Each sector and domain is also likely to have some of its own ‘keys’ that can hook into existing datasets (e.g. the Common Procurement Vocabulary for classifying public procurements in Europe). If you are lucky, they will be attached to relevant open datasets.

Care still needs to be taken to consider gaps in the lookup data (e.g. some countries lack open corporate register data; satellite data coverage varies; not all organisations have websites), and to avoid introducing biases through faulty assumptions (e.g. if assuming the ‘register office’ postcode of UK charities is where their beneficiaries are, then it looks like London gets more funding than it does). It’s also important to consider how easy it will be for those providing data to enter it. For example, do organisations know their registration number? (On the organisation identifiers point, this is one of the reasons I was involved in creating org-id.guide and there remains a lot still to do in this area).

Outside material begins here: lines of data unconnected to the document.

-- ==== Sys2Proof/Machine/State.lean ====
section
/-!
DEFINITION. The state of the block as plain data: everything the spec gives the machine, and the queue of the commands
that wait.
-/
namespace Sys2Proof.Machine

/-- Why a step stops as a fault. No meaning of this model raises one: an error of the device is part of its state. -/
inductive Fault where
  /-- Raised by nobody; kept so that the type has the shape the host reads. Safe. -/
  | none
deriving DecidableEq, Repr

/-- Why a step is refused. -/
inductive Refusal where
  /-- The command has no meaning yet: raised by an arm of `exec` that is not modelled. Safe: the machine stops. -/
  | notModelled (mnemonic : String)
deriving DecidableEq, Repr

/-- A requester of set-up accesses (R402, R408): the boot sequencer, the host, the SPI slave, JTAG, or the engine thread
with global number `g`. -/
inductive Req where
  | boot | host | spi | jtag
  | thread (g : Nat)
deriving DecidableEq, Repr

/-- What a requester's low-half reads latched: the counter latch (R408) and the time latch (R249). -/
structure Latch where
  ctrHi : W32
  timeHi : W32
  timeFrac : W32
deriving DecidableEq, Repr

/-- Time and the model's own free-value index. `ns` and `frac` are the 64-bit device time and its fraction in 2^-32 ns
(R247); `tick` counts TICKCLK edges since power-on, on which every elapsed time of the model is measured. `rate` is ADJ as the last advance
used it, and `breaks` the edges at which the time jumped or its rate changed in the last 2^32 ns, newest first: the tick, the jump in 2^-32
ns and the ADJ before it. From them follows the device time of an instant that has passed (R162). -/
structure TimeSt where
  ns : W64
  frac : W32
  tick : Nat
  setPend : Option W64
  stepPend : Option W64
  free : Nat
  rate : W32
  breaks : List (Nat × Int × W32)
deriving DecidableEq, Repr

/-- A log record before it is written (R401); `coal` is COALESCED. -/
structure LogRec where
  sev : Nat
  block : Nat
  code : Nat
  inst : Nat
  d2 : W16
  d3 : W16
  d4 : W16
  time : W64
  coal : Bool
deriving DecidableEq, Repr

/-- A log source's first and last unwritten records, and the count of those that arose while it held any (R404). -/
structure LogSrc where
  first : Option LogRec
  last : Option LogRec
  pend : Nat
deriving DecidableEq, Repr

/-- The log writer: the sources that hold records, by block * 1024 + instance; the records lost per severity since the
last LOST record (R405); the source served last; and the FABCLK from which the writer accepts the next record (R404). -/
structure LogSt where
  srcs : Map LogSrc
  lost : Map Nat
  served : Nat
  nextAt : Nat
deriving DecidableEq, Repr

/-- A range of word addresses that last became wholly PLAIN zero (`zero`) or wholly POISON (a power-up, R283): of its 4 KiB pages,
those whose number is `r` modulo `n` (an interleaved channel, R285). -/
structure Fill where
  lo : Nat
  hi : Nat
  zero : Bool
  n : Nat
  r : Nat
deriving DecidableEq, Repr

Decide on your approach to categories

At the heart of many standardisation processes is classification: sorting needs, organisations, events or people into categories. Standardising categories can be notoriously difficult: and is often hard to do in a rush. You might find there are existing classification schemes you can draw upon, or you might find a need to create your own (or, as LandVoc has done, albeit over a number of years, to engage with an existing classification scheme to get the elements you need included).

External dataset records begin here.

-- ==== Sys2Proof/Machine/Regs.lean ====
section
/-!
DEFINITION. The set-up registers (R47, R48): for each kind of register its name in the manual, its offset, how many copies
it has, and its fields with their access codes and reset values; and the same for the counters of R407 and R408.
Bits that no field covers are rsv.
-/
namespace Sys2Proof.Machine

/-- Access codes (R3). `w1s` is TOP.SETUP_LOCK: a 1 is kept until a device reset, a written 0 changes nothing (R50). -/
inductive Acc where
  | rw | ro | w1c | w1p | rcl | lck | w1s
deriving DecidableEq, Repr

/-- One field of a set-up register: bits hi:lo, its access code and its reset value. -/
structure Field where
  hi : Nat
  lo : Nat
  acc : Acc
  reset : Nat
deriving DecidableEq, Repr

/-- Bits hi:lo with an access code and a reset value. -/
def fd (hi lo : Nat) (acc : Acc) (reset : Nat) : Field := ⟨hi, lo, acc, reset⟩

/-- Bits hi:lo of a 32-bit register value, as a number. -/
def bits (v : W32) (hi lo : Nat) : Nat := (v.toNat >>> lo) % 2 ^ (hi + 1 - lo)

/-- `v` with bits hi:lo replaced by `x`. -/
def setBits (v : W32) (hi lo x : Nat) : W32 :=
  let m := (2 ^ (hi + 1 - lo) - 1) <<< lo
  BitVec.ofNat 32 (((v.toNat ||| m) ^^^ m) ||| ((x <<< lo) &&& m))

/-- The kinds of set-up register, by block in the order of R47. -/
inductive RegKind where
  | topDeviceId | topSetupLock | topResetCause | topResetCmd | topResetCtrl | topBootStatus | topBootTime
  | topBootSrcHi | topBootSrcLo | topBootCmd | topBootData | topFuse | topTemp | topTempAlarm | clkStatus
  | clkAutogate | clkGated | pwrCmd | pwrDrainTimeout | pwrStatus | pwrDom | errLogCfg | errLogBaseHi | errLogBaseLo
  | errLogProd | errLogCons | errFault | errIrqEn | errIrqPend | errSat | errClrErr | errFirstFatal | dbgCtrl
  | dbgThrCmd | dbgGroup | dbgStopped | dbgBp | dbgWp | dbgWpHi | dbgWpLo | dbgWpMask | dbgOtpCmd | dbgOtpData
  | prtMode | prtRxctrl | prtStatus | prtTsAdj | prtFc | msecPortCtrl | msecByp01 | msecByp23 | msecTxmap
  | msecReplayWin | msecSel | msecSciHi | msecSciLo | msecScCtrl | msecSaCtrl | msecSaKey | msecSaSalt | msecSaSsci
  | msecSaPnHi | msecSaPnLo | msecCmd | msecPnThreshHi | msecPnThreshLo | kndCtrl | kndProgAddr | kndProgHi
  | kndProgLo | kndEntry | milCtrl | milMalf | milMalfQ | milSrc0 | milSrc1 | milSrc23 | milBank | milQciCtrl
  | milStoneCfg | milStoneSel | milStoneRegion | milStoneMask | milUpdCmd | milUpdIdx | milUpdStat | milUpdKey
  | milUpdMask | milUpdData | milLearn | milLearnSel | milLearnPorts | milHashSeed | milGossipCfg | milGossipBaseHi
  | milGossipBaseLo | milGossipProd | milGossipCons | milActBase | milFailqKey01 | milFailqKey23 | milFailqCount
  | milFailqValid | dspCtrl | dspLimits | dspWinBase | dspHset | dspTallyCfg | dspTallyFilt | dspTallyBaseHi
  | dspTallyBaseLo | dspTallyProd | dspTallyCons | dspFlowSel | dspFlowStat | dspFlowCmd | dspHearth | dspDlist
  | dspEvt | relCtrl | relStatus | relDomSel | relDomStat | chmCtrl | chmGclAddr | chmGclDataHi | chmGclDataLo
  | chmPctrl | chmGateCtrl | chmAdminCycle | chmAdminBaseHi | chmAdminBaseLo | chmAdminCte | chmOperCycle
  | chmOperBaseHi | chmOperBaseLo | chmChgTimeHi | chmChgTimeLo | chmPreempt | chmHoldAdv | chmPtp | chmCbs | chmPcq
  | chmGen | chmQmap | chmQrate | chmQburst | chmQlimit | bpmStateBase | bpmPoolCfg | bpmPoolBaseHi | bpmPoolBaseLo
  | bpmPoolCount | bpmPoolStat | bpmPoolReserve | bpmLlCfg | bpmLlThresh | bpmLlUsed | bpmLlStat | blwCtrl | blwCfg
  | blwRingHi | blwRingLo | blwHead | blwTail | blwCmd | blwStat | blwPosElem | blwPosOfs | blwFaddrHi | blwFaddrLo
  | lckCtrl | lckTmo | lckState | lckCfg | mmuTlbiCmd | mmuTlbiTgt | mmuTlbiVaHi | mmuTlbiVaLo | mmuTlbiStat
  | mmuHsel | mmuCtxCfg | mmuCtxRootHi | mmuCtxRootLo | memCtrl | memMcCfg | memMcStatus | memMcTrain | memRegCtrl
  | memRegBase | memRegSize | memRegShadow | lnkCtrl | lnkStatus | lnkTimers | lnkMsiSend | lnkHwinCtrl
  | lnkHwinBaseHi | lnkHwinBaseLo | lnkVport | lnkVec | lnkRingCfg | lnkRingAux | lnkRingDescLo | lnkRingDescHi
  | lnkRingCplLo | lnkRingCplHi | lnkRingIdx | lnkRingStat | lnkDoorbell | canEvtPend | canCtrl | canBt | canTdc
  | canPwm | canStatus | canCmd | mdioCmd | mdioDiv | uartCtrl | uartData | uartStat | gpioOut | gpioOe | gpioIn
  | gpioRiseEn | gpioFallEn | gpioEdgePend | xspiCfg | xspiFlash | xspiGran | xspiCmd | timeNowLo | timeNowHi
  | timeNowFrac | timeRate | timeSetHi | timeSetLo | timeStepHi | timeStepLo | timeCmd | timeTxtsStat | timeTxtsHi
  | timeTxtsLo | timeTxtsPop | tsioCtrl | tsioStartHi | tsioStartLo | tsioPeriod | tsioWidth | tsioCapHi | tsioCapLo
  | hthWardenPc | hthThrCmd | hthWdog | hthStill | hthRepq | hthHeld | hthSlotLo | hthSlotHi | hthSwift | hthTsr
  | hthCacheCfg | hthCacheLock | hthRngBaseHi | hthRngBaseLo | hthRngLen | hthRngCmd | hthRngStat | hthPreempt
  | hthKeySel | hthKey | hthKeyCmd | hthTpzKey | hthPatSel | hthPatCfg | hthPatData | hthPatCmd | hthReset
deriving DecidableEq, Repr

/-- The kinds of counter. -/
inductive CtrKind where
  | errRecords | errLost | prtRxFrames | prtRxBytes | prtTxFrames | prtTxBytes | prtRxPause | prtTxPause
  | prtRxFcsErr | prtRxRunt | prtRxOversize | prtRxPcsErr | prtRxOverrun | prtRxAbort | prtRxFragErr | msecRxOk
  | msecRxUntagged | msecRxBypass | msecTxProtected | msecTxEncrypted | msecRxNotag | msecRxBadtag | msecRxNosci
  | msecRxUnknownsci | msecRxNotusingsa | msecRxUnusedsa | msecRxLate | msecRxNotvalid | msecRxInvalid
  | msecTxToolong | msecTxPnExhausted | kndFrames | kndDeep | kndSteps | kndFail | milStoneHits | milStoneMisses
  | milFrames | milDrop | milForward | milHost | milMirror | milMalformed | milUndecided | milEmptyDrop
  | milRsvAction | milQciDrop | milRcvDrop | milFloodUcast | milFloodFailed | milGossipNew | milGossipMoved
  | milGossipMove | milGossipFiltered | milLearnGroup | milGossipThrottled | milGossipLost | milInsertFull | dspTasks
  | dspAffHits | dspMoves | dspWithdrawn | dspPostRefused | dspStallSlot | dspTallyLost | relReleased | relSkipped
  | relOvertaken | relStallTicket | relStallDeadline | chmEnq | chmPreemptFrags | chmTailDrop | chmQmemDrop
  | chmCopyNobuf | chmLinkdownDrop | chmTxAbort | chmTxPoison | chmTxToolong | chmTsLost | chmTsOnestepMiss | chmHold
  | chmTxOverrun | chmEmptyDrop | bpmAlloc | bpmFallback | bpmNobuf | bpmNobufPort | bpmCopies | bpmCopyBytes
  | bpmLlDrop | bpmBadHead | blwDescs | blwSnoopHits | blwErrors | blwBytes | lckAcquires | lckContended
  | lckTimeouts | lckAbandons | lckInherit | mmuBlwTlbMisses | mmuBlwWalkFaults | memCorr | memUncorr | memBytes
  | lnkFlitsTx | lnkFlitsRx | lnkCrcErr | lnkSeqErr | lnkDup | lnkProtoErr | lnkCreditErr | lnkCplErr | lnkCplTmo
  | lnkBarErr | lnkDbErr | lnkPoisonRx | lnkReplays | lnkRetrains | lnkWrLost | lnkEvtLost | canRxFrames
  | canTxFrames | canRxErr | canRxNobuf | canRxOverrun | canTxBad | canTxAbandon | canBusoff | spiErr
  | hthFlueDiscard | hthRngSkipped | hthRngLockFail | hthCacheHits | hthCacheMisses | hthWritebacks | hthVictimHits
  | hthPrefetches | hthCacheDiscard | hthLarderCorr | hthLarderUncorr | hthTlbMisses | hthPreempts | hthWalkFaults
  | hthSmithyOps | hthSmithyErr
deriving DecidableEq, Repr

Good documentation of the boundaries of a category (ideally with examples) is vital for them to be used in interoperable ways.

Many of the standards I’ve worked on have stepped back from settling categorisation debates, but representing classification elements in terms of:

  • A vocabulary – to allow different datasets to use different classification schemes
  • A code – that stays constant across languages
  • A label – that can be translated into local languages

This offers a way to at least avoid two people talking about different things with the same terms, but leaves the alignment problem to later.

In an ideal world, a rapid standardisation project might be able to provide ‘good enough’ categories for data collectors to start with, but then offer them some level of flexibility so that individual data collection exercises can address their local user needs by adapting core categorisations.

Semantic standards such as SKOS have a lot to offer to efforts to bring together data using heterogenous classification schemes: allowing not only hierarchical relationships (i.e. the ability to add a ‘narrower’ concept under a headline category), but also broad and narrow matches between neighbouring concepts. However, tools and skills for working well with this kind of data and classification structure are, in my experience, quite scarce.

Meta-data matters

One of the most important things to help intermediaries align different datasets is ‘data about the data’. Knowing who collected a dataset (ideally with ability to contact them), knowing when and where it was collected, and ideally having pointers to the survey forms or data collection instruments used can make the process of ingesting and reconciling disparate datasets at lot, lot easier.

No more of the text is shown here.